Они все разом закивали. По лицам парней было видно, что они уже рвутся в бой. Или скорее на поиски этой своей Танюшки.
* * *
Уходили по темноте. С некоторых пор Григорий начал любить темноту. Не так жарко, не так ярко. А главное – шкура не зудит.
Митяй шел хоть и медленно, но сам. Сева держался рядом, то и дело поглядывал на Митяя. Григорий его понимал, парню хочется подробностей, как можно больше хочется узнать про Танюшку. Особенно сейчас, когда стало ясно, что девочка жива. Когда доктор подтвердил, что ее не пытали в той операционной, а наоборот спасали. Путь по приказу фон Клейста, но ведь спасали!
А Григорий думал о другом. И даже не о том, из-за чего упырина оставил девочку в живых.

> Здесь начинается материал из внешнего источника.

/-- The commands that may set the part to its power-on values. -/
def startsAfresh (c : Instr) : Prop :=
  c = .reset ∨ (∃ l, c = .powerOn l) ∨ ∃ r, carries c (.restart r)

/-! ### Runs -/

/-- The outcome of n steps. -/
def after (n : Nat) (s : State) : Outcome := Sys2Proof.core.run n s

/-! ### Laws that every step keeps -/

/-- The pixel memory has its canonical form. -/
def memoryLaw (s : State) : Prop := Memory.wf s.store.memory = true

/-- R159: a present record counts 1 to 255 occurrences. -/
def recordLaw (s : State) : Prop :=
  ∀ i : Fin 11, ∀ r, s.faults.records[i] = some r → 1 ≤ r.count ∧ r.count ≤ 255

/-- R79: the plans alternate in direction from one that runs in direction d. -/
def alternates : Direction → List Plan → Bool
  | _, [] => true
  | d, p :: rest => decide (p.direction = opposite d) && alternates p.direction rest

/-- R69, R79, R84: the plans that a run state has; the zones of a prepared or active plan have current parts. -/
def planLaw (s : State) : Prop :=
  match s.engine.runState, s.engine.course with
  | .prepared, some k | .knitting, some k =>
    s.engine.queue.length ≤ 4 ∧ alternates k.direction s.engine.queue = true ∧
    ∀ r ∈ k.runs, (s.part? r.entry.zone).isSome = true
  | .setup, none | .ready, none | .held, none => s.engine.queue = []
  | _, _ => False

/-- R100, R101, R175: N, S, P and H0 lie in their ranges, the phase below P and c in the position range. -/
def positionLaw (s : State) : Prop :=
  64 ≤ s.geometry.bedWidth ∧ s.geometry.bedWidth ≤ 2048 ∧
  1 ≤ s.geometry.systems ∧ s.geometry.systems ≤ 4 ∧
  (s.geometry.pulses = 1 ∨ s.geometry.pulses = 2 ∨ s.geometry.pulses = 4 ∨ s.geometry.pulses = 8) ∧
  s.tracker.phase < s.geometry.pulses ∧
  s.geometry.homeNeedle < s.geometry.bedWidth ∧
  -1024 ≤ s.tracker.position ∧ s.tracker.position ≤ s.geometry.bedWidth + 1023

/-- R26: every extent lies in pixel memory, and no two extents share a word. -/
def tileLaw (s : State) : Prop :=
  (∀ i : Fin 64, ∀ t, s.store.tiles[i] = some t → t.inRange = true ∧ t.limit ≤ 65536) ∧
  (∀ i j : Fin 64, i ≠ j → ∀ t u, s.store.tiles[i] = some t → s.store.tiles[j] = some u →
    extentsMeet t u = false)

/-- R27: how many fields of a zone name a tile: its current-tile field and its pending-tile field. -/
def Zone.namings (i : Fin 64) : Zone → Nat
  | .pending f => if f.tile = i then 1 else 0
  | .live c p => (if c.given.tile = i then 1 else 0) + if p.bind (·.tile) = some i then 1 else 0
  | .retiring c p => (if c.given.tile = i then 1 else 0) + if p.tile = some i then 1 else 0

/-- R27: a tile's reference count is the number of zone fields that name it, and no field names a place without
a record. -/
def referenceLaw (s : State) : Prop :=
  ∀ i : Fin 64, ((s.store.tiles[i].map (·.references)).getD 0 =
    (s.zones.places.toList.map (fun z => (z.map (Zone.namings i)).getD 0)).sum)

Он думал о том, что может сделать с Танюшкой фон Клейст ради этих своих экспериментов. А в том, что эксперименты будут, он даже не сомневался, шкурой чуял. Уж не потому ли, что под шкурой этой теперь текла и удивительная кровь мертворожденных. Эх, разбираться с этим всем еще и разбираться! Изучать самого себя как великую диковину! Но это уже потом, когда разберется с врагами. Со всеми своими врагами…
И еще одно плохо: нет у них никакого плана. Идут они, считай, куда глаза глядят. Упырь, бывший следователь и два несмышленых пацана. Хорош отряд, ничего не скажешь. Пацаны, ясное дело, рвутся в Гремучий ручей. Да только Григорий их туда ни за что не отпустит. Хватит с него самодеятельности! Без плана в усадьбу соваться нельзя.
И без информации. Влас тогда правильный вопрос задал. Откуда взялось столько упырей? Ирминых они уже давным-давно перебили. Фон Клейст всегда был осторожен. Башка Клауса у Власа в вещмешке. Кто тогда?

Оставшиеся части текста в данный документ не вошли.